The Gay Science (German: Die fröhliche Wissenschaft), more accurately (given modern associations of the word "gay"), 'The Happy Science or The Joyful Wisdom, is a book by Friedrich Nietzsche, first published in 1882 and followed by a second edition, which was published after the completion of Thus Spoke Zarathustra and Beyond Good and Evil, in 1887. This substantial expansion includes a fifth book and an appendix of songs. It was noted by Nietzsche to be "the most personal of all [his] books", and contains the greatest number of poems in any of his published works.

The book's title uses a phrase that was well-known at the time. It was derived from a Provençal expression (gai saber) for the technical skill required for poetry-writing that had already been used by Ralph Waldo Emerson and E. S. Dallas and, in inverted form, by Thomas Carlyle in "the dismal science". The book's title was first translated into English as The Joyful Wisdom, but The Gay Science has become the common translation since Walter Kaufmann's version in the 1960s.

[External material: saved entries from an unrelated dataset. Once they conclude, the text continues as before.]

theorem writeNoteOutcome_frame (note : Nat) (o : NoteOutcome) (s : State) :
    UnitFrame s (writeNoteOutcome note o s) := by
  apply inOrder_frame
  simp only [List.mem_cons, List.not_mem_nil, or_false, forall_eq_or_imp, forall_eq]
  refine ⟨fun t => writeField_frame _ _ _ _ t, fun t => ?_⟩
  split
  · exact raise_frame _ t
  · exact UnitFrame.refl t

theorem writeResult_frame (order : Nat) (r : OrderResult) (s : State) : UnitFrame s (writeResult order r s) := by
  apply inOrder_frame
  intro f hf t
  rcases List.mem_append.1 hf with h | h
  · simp only [List.mem_cons, List.not_mem_nil, or_false] at h
    rcases h with rfl | rfl | rfl | rfl | rfl | rfl <;> exact writeField_frame _ _ _ _ t
  · obtain ⟨i, hi, rfl⟩ := List.mem_mapIdx.1 h
    exact writeHost_frame _ _ _ t

theorem finishAppend_frame (order : Nat) (r : OrderResult) (notify : Bool) (s : State) :
    UnitFrame s (finishAppend order r notify s) := by
  apply inOrder_frame
  simp only [List.mem_cons, List.not_mem_nil, or_false, forall_eq_or_imp, forall_eq]
  refine ⟨fun t => writeResult_frame _ _ t, fun t => writeField_frame _ _ _ _ t,
    fun t => writeHoldLink_frame _ _ t, fun t => linkFinished_frame _ t, fun t => ?_⟩
  split
  · exact raise_frame _ t
  · exact UnitFrame.refl t

/-! ## Readiness, claims, turns -/

theorem markStarved_frame (c : CtxId) (i : Nat) (s : State) : UnitFrame s (markStarved c i s) := by
  unfold markStarved
  split
  · exact UnitFrame.refl s
  · split
    · exact UnitFrame.refl s
    · split
      · exact (modifyLost_frame _ _ _ s).trans (raise_frame _ _)
      · exact UnitFrame.refl s

theorem reevaluateOne_frame (s : State) (c : CtxId) : UnitFrame s (reevaluateOne s c) := by
  unfold reevaluateOne
  split
  · exact UnitFrame.refl s
  · split
    · exact UnitFrame.refl s
    · refine UnitFrame.trans ?_ (foldl_frame (fun t i => markStarved_frame c i t) _ _)
      split <;> split
      · exact UnitFrame.refl s
      · exact makeReady_frame _ _ s
      · exact unready_frame _ s
      · exact UnitFrame.refl s

theorem reevaluate_frame (s : State) : UnitFrame s (reevaluate s) := foldl_frame reevaluateOne_frame _ s

theorem claimFor_frame (c : CtxId) (s : State) (e : LostEntry) : UnitFrame s (claimFor c s e) := by
  unfold claimFor
  split
  · exact modifyStock_frame _ _ s
  · exact UnitFrame.refl s

theorem releaseClaimsOn_frame (s : State) (p : LaneId) : UnitFrame s (releaseClaimsOn s p) := by
  unfold releaseClaimsOn
  dsimp only
  split
  · exact (modifyStock_frame _ _ s).trans (blankAvailable_frame _ _)
  · exact modifyStock_frame _ _ s

theorem releaseClaims_frame (s : State) : UnitFrame s (releaseClaims s) := foldl_frame releaseClaimsOn_frame _ s

theorem issueMemberReads_frame (S w len : Nat) (s : State) (m : Member) :
    UnitFrame s (issueMemberReads S w len s m) := by
  unfold issueMemberReads
  dsimp only
  split
  · exact emit_frame _ s
  · exact (emit_frame _ s).trans (emit_frame _ _)

theorem beginCombine_frame (c : CtxId) (s : State) : UnitFrame s (beginCombine c s) := by
  unfold beginCombine
  split
  · exact UnitFrame.refl s
  · refine UnitFrame.trans (UnitFrame.trans ?_ (foldl_frame (claimFor_frame c) _ _))
      (foldl_frame (issueMemberReads_frame _ _ _) _ _)
    exact UnitFrame.of_same rfl rfl rfl

theorem ungrant_frame (s : State) : UnitFrame s (ungrant s) := UnitFrame.of_same rfl rfl rfl

theorem endOfTurn_frame (c : CtxId) (s : State) : UnitFrame s (endOfTurn c s) := by
  unfold endOfTurn
  split
  · exact ungrant_frame s
  · split
    · split
      · exact beginCombine_frame _ s
      · exact (ungrant_frame s).trans (makeReady_frame _ _ _)
    · exact ungrant_frame s

theorem grantNext_frame (s : State) : UnitFrame s (grantNext s) := by
  unfold grantNext
  split
  · exact UnitFrame.refl s
  · split
    · exact UnitFrame.refl s
    · refine UnitFrame.trans ?_ (reevaluate_frame _)
      unfold grantTurn
      exact (beginCombine_frame _ _).after rfl rfl rfl

/-! ## How a context ends -/

theorem enterDraining_frame (c : CtxId) (o : OrderOutcome) (d : Detail) (s : State) :
    UnitFrame s (enterDraining c o d s) := by
  unfold enterDraining
  split
  · exact UnitFrame.refl s
  · split
    · exact UnitFrame.refl s
    · exact UnitFrame.of_same rfl rfl rfl

theorem closeFragment_frame (c : CtxId) (i : Nat) (status : DeliveryStatus) (s : State) :
    UnitFrame s (closeFragment c i status s) := by
  unfold closeFragment
  split
  · exact UnitFrame.refl s
  · split
    · exact UnitFrame.refl s
    · split
      · apply inOrder_frame
        simp only [List.mem_cons, List.not_mem_nil, or_false, forall_eq_or_imp, forall_eq]
        exact ⟨fun t => returnRecord_frame _ _ _ t, fun t => modifyLost_frame _ _ _ t⟩
      · exact UnitFrame.refl s

theorem releaseReservationsOn_frame (c : CtxId) (s : State) (p : LaneId) :
    UnitFrame s (releaseReservationsOn c s p) := by
  unfold releaseReservationsOn
  dsimp only
  split
  · exact (modifyStock_frame _ _ s).trans (blankAvailable_frame _ _)
  · exact modifyStock_frame _ _ s

theorem freeContext_frame (c : CtxId) (s : State) : UnitFrame s (freeContext c s) :=
  (setContext_frame _ _ s).trans (foldl_frame (releaseReservationsOn_frame c) _ _)

theorem finishContext_frame (c : CtxId) (s : State) : UnitFrame s (finishContext c s) := by
  unfold finishContext
  split
  · exact UnitFrame.refl s
  · apply inOrder_frame
    intro f hf t
    simp only [List.mem_append, List.mem_map, List.mem_cons, List.not_mem_nil, or_false] at hf
    rcases hf with ⟨i, _, rfl⟩ | rfl | rfl
    · exact closeFragment_frame _ _ _ t
    · exact finishAppend_frame _ _ _ t
    · exact freeContext_frame _ t

theorem finishIfDue_frame (c : CtxId) (s : State) : UnitFrame s (finishIfDue c s) := by
  unfold finishIfDue
  split
  · exact finishContext_frame _ s
  · exact UnitFrame.refl s

theorem linkUnused_frame (p : LaneId) (e : StockEntry) (s : State) : UnitFrame s (linkUnused p e s) := by
  apply inOrder_frame
  simp only [List.mem_cons, List.not_mem_nil, or_false, forall_eq_or_imp, forall_eq]
  exact ⟨fun t => modifyStock_frame _ _ t, fun t => returnRecord_frame _ _ _ t⟩

theorem linkUnusedOn_frame (p : LaneId) (s : State) : UnitFrame s (linkUnusedOn p s) := by
  apply inOrder_frame
  intro f hf t
  obtain ⟨e, _, rfl⟩ := List.mem_map.1 hf
  exact linkUnused_frame _ _ t

theorem resolveAgain_frame (c : CtxId) (s : State) : UnitFrame s (resolveAgain c s) :=
  ((modifyContext_frame _ _ s).trans (unready_frame _ _)).trans (enterQueue_frame _ _)

theorem afterLoss_frame (c : CtxId) (member : Bool) (s : State) : UnitFrame s (afterLoss c member s) := by
  unfold afterLoss
  split
  · exact UnitFrame.refl s
  · split
    · exact enterDraining_frame _ _ _ s
    · split
      · dsimp only
        split
        · exact modifyContext_frame _ _ s
        · exact modifyContext_frame _ _ s
        · exact (modifyContext_frame _ _ s).trans (modifyContext_frame _ _ _)
        · exact (modifyContext_frame _ _ s).trans (resolveAgain_frame _ _)
        · exact UnitFrame.refl s
      · exact UnitFrame.refl s

theorem loseCandidates_frame (c : CtxId) (frags : List Nat) (st : CandState) (s : State) :
    UnitFrame s (loseCandidates c frags st s) := by
  unfold loseCandidates
  split
  · exact UnitFrame.refl s
  · dsimp only
    split
    · exact (setContext_frame _ _ s).trans (afterLoss_frame _ _ _)
    · exact ((setContext_frame _ _ s).trans (afterLoss_frame _ _ _)).trans (moveClass_frame _ _ _)

theorem evaluateStraggler_frame (c : CtxId) (b : Bool) (s : State) : UnitFrame s (evaluateStraggler c b s) :=
  modifyContext_frame _ _ s

theorem enterActive_frame (c : CtxId) (s : State) : UnitFrame s (enterActive c s) :=
  (modifyContext_frame _ _ s).trans (evaluateStraggler_frame _ _ _)

/-! ## Steering -/

theorem assignFragment_frame (c : CtxId) (s : State) (i : Nat) : UnitFrame s (assignFragment c s i) := by
  unfold assignFragment
  split
  · exact UnitFrame.refl s
  · split
    · exact UnitFrame.refl s
    · split
      · exact UnitFrame.refl s
      · exact (modifyLost_frame _ _ _ s).trans (modifyStock_frame _ _ _)

theorem waitSteering_frame (c : CtxId) (s : State) : UnitFrame s (waitSteering c s) := by
  unfold waitSteering
  dsimp only
  split
  · exact UnitFrame.of_same rfl rfl rfl
  · exact (raise_frame _ _).after rfl rfl rfl

theorem leaveSteering_frame (c : CtxId) (s : State) : UnitFrame s (leaveSteering c s) := by
  unfold leaveSteering
  dsimp only
  split
  · exact UnitFrame.of_same rfl rfl rfl
  · refine UnitFrame.trans (UnitFrame.of_same (t := { s with
      steering := { s.steering with waitList := s.steering.waitList.erase c } }) rfl rfl rfl) ?_
    split
    · exact (modifyContext_frame _ _ _).trans (enterQueue_frame _ _)
    · exact enterActive_frame _ _

/-- An attempt writes nothing to host memory and leaves what the control unit has loaded (R134, R135). -/
theorem attemptSteering_frame (c : CtxId) (s : State) : UnitFrame s (attemptSteering c s) := by
  unfold attemptSteering
  split
  · exact UnitFrame.refl s
  · split
    · dsimp only
      split
      · exact (foldl_frame (assignFragment_frame c) _ s).trans (waitSteering_frame _ _)
      · exact (foldl_frame (assignFragment_frame c) _ s).trans (leaveSteering_frame _ _)
    · exact UnitFrame.refl s

theorem enterSteering_frame (c : CtxId) (s : State) : UnitFrame s (enterSteering c s) := by
  unfold enterSteering
  split
  · exact UnitFrame.refl s
  · dsimp only
    split
    · exact (enterDraining_frame _ _ _ _).after rfl rfl rfl
    · exact (attemptSteering_frame _ _).after rfl rfl rfl

theorem retryWaiting_frame (s : State) : UnitFrame s (retryWaiting s) :=
  (foldl_frame (fun t c => attemptSteering_frame c t) _
    { s with steering := { s.steering with retryDue := [] } }).after rfl rfl rfl

/-- The end of an event leaves what the control unit has loaded (R110, R112, R136). -/
theorem arbitrate_frame (s : State) : UnitFrame s (arbitrate s) :=
  ((retryWaiting_frame s).trans (reevaluate_frame _)).trans (grantNext_frame _)

/-! ## Notes and orders -/

theorem endSettle_frame (c : CtxId) (s : State) : UnitFrame s (endSettle c s) :=
  (modifyContext_frame _ _ s).trans (enterQueue_frame _ _)

theorem settleIfLanded_frame (c : CtxId) (s : State) : UnitFrame s (settleIfLanded c s) := by
  unfold settleIfLanded
  split
  · exact UnitFrame.refl s
  · split
    · exact endSettle_frame _ s
    · exact UnitFrame.refl s

theorem settleAtDeadline_frame (c : CtxId) (s : State) : UnitFrame s (settleAtDeadline c s) := by
  unfold settleAtDeadline
  split
  · exact UnitFrame.refl s
  · split
    · exact UnitFrame.refl s
    · split
      · exact endSettle_frame _ s
      · exact UnitFrame.refl s

theorem applyNote_frame (c : CtxId) (addr : Nat) (n : Note) (s : State) : UnitFrame s (applyNote c addr n s) := by
  unfold applyNote
  split
  · exact UnitFrame.refl s
  · split
    · exact writeNoteOutcome_frame _ _ s
    · split
      · unfold applyData
        split
        · exact UnitFrame.refl s
        · split
          · exact writeNoteOutcome_frame _ _ s
          · apply inOrder_frame
            simp only [List.mem_cons, List.not_mem_nil, or_false, forall_eq_or_imp, forall_eq]
            exact ⟨fun t => modifyContext_frame _ _ t, fun t => writeNoteOutcome_frame _ _ t,
              fun t => evaluateStraggler_frame _ _ t⟩
      · unfold applyWithdraw
        split
        · exact UnitFrame.refl s
        · split
          · exact writeNoteOutcome_frame _ _ s
          · split
            · exact writeNoteOutcome_frame _ _ s
            · apply inOrder_frame
              simp only [List.mem_cons, List.not_mem_nil, or_false, forall_eq_or_imp, forall_eq]
              exact ⟨fun t => loseCandidates_frame _ _ _ t, fun t => writeNoteOutcome_frame _ _ t,
                fun t => evaluateStraggler_frame _ _ t⟩
      · apply inOrder_frame
        simp only [List.mem_cons, List.not_mem_nil, or_false, forall_eq_or_imp, forall_eq]
        exact ⟨fun t => modifyContext_frame _ _ t, fun t => enterDraining_frame _ _ _ t,
          fun t => writeNoteOutcome_frame _ _ t⟩
      · exact writeNoteOutcome_frame _ _ s

end Sys2Proof.Machine
end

Kaufmann cites The Shorter Oxford English Dictionary (1955) that lists "The gay science (Provençal gai saber): the art of poetry".

In Ecce Homo, Nietzsche refers to the poems in the Appendix of The Gay Science, saying they were

...written for the most part in Sicily, are quite emphatically reminiscent of the Provençal concept of gaia scienza—that unity of singer, knight, and free spirit which distinguishes the wonderful early culture of the Provençals from all equivocal cultures. The very last poem above all, "To the Mistral", an exuberant dancing song in which, if I may say so, one dances right over morality, is a perfect Provençalism.